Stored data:
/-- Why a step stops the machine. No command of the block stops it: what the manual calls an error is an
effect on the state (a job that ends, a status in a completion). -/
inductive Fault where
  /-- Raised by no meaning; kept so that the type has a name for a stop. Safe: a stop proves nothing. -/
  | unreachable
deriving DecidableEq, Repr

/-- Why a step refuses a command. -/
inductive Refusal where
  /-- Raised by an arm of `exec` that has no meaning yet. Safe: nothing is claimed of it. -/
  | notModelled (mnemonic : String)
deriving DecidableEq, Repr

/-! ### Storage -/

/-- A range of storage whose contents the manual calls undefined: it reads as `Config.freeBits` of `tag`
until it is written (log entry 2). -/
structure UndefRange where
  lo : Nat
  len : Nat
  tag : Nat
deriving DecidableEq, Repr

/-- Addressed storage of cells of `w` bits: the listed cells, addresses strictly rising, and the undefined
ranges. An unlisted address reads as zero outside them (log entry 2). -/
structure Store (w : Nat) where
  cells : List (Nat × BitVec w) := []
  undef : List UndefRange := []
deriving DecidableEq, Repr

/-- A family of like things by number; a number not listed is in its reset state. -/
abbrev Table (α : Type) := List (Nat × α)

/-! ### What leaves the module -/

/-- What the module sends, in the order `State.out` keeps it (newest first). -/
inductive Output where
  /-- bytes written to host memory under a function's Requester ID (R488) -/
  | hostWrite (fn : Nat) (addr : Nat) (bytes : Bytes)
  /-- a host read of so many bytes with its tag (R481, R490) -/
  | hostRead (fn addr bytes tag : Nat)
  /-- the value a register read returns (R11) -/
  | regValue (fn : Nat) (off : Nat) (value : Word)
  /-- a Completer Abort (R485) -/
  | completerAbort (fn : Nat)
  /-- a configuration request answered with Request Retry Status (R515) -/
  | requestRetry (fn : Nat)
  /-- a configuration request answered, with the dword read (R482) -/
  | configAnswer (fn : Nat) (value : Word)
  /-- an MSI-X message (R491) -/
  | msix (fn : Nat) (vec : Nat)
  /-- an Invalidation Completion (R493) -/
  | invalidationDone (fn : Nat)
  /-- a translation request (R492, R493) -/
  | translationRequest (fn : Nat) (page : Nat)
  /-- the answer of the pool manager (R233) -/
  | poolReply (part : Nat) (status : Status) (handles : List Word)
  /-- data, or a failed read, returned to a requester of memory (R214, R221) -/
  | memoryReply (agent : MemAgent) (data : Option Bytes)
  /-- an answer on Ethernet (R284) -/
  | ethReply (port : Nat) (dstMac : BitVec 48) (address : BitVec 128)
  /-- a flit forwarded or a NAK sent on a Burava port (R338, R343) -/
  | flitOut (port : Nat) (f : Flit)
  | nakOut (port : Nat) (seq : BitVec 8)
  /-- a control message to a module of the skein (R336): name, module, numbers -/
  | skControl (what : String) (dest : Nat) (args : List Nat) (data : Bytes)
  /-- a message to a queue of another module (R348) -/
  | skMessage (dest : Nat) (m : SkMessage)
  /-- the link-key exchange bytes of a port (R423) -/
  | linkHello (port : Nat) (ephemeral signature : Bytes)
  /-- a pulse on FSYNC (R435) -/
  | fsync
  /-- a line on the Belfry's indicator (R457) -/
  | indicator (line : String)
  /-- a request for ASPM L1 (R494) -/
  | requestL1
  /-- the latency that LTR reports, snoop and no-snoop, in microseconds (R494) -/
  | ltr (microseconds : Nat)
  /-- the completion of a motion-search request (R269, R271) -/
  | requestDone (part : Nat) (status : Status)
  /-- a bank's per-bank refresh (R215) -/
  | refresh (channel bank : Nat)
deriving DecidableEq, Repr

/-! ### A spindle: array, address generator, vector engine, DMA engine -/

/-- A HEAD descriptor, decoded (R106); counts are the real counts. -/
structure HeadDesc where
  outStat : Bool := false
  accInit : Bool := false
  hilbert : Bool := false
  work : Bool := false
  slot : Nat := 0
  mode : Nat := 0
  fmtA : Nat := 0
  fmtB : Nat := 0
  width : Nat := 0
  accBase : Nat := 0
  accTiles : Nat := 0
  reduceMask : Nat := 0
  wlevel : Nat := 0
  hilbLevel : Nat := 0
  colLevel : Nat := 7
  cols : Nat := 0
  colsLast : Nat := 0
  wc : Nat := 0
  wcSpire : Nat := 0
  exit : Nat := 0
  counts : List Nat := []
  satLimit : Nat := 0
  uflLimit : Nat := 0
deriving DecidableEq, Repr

- **WHAT IS NEEDED**
Beginning with the line above that contains "real counts. -/", copy each line exactly up to and including the line that contains "accTiles : Nat := 0", and go no further.

- **ANSWER BOX**
/-- A HEAD descriptor, decoded (R106); counts are the real counts. -/
structure HeadDesc where
  outStat : Bool := false
  accInit : Bool := false
  hilbert : Bool := false
  work : Bool := false
  slot : Nat := 0
  mode : Nat := 0
  fmtA : Nat := 0
  fmtB : Nat := 0
  width : Nat := 0
  accBase : Nat := 0
  accTiles : Nat := 0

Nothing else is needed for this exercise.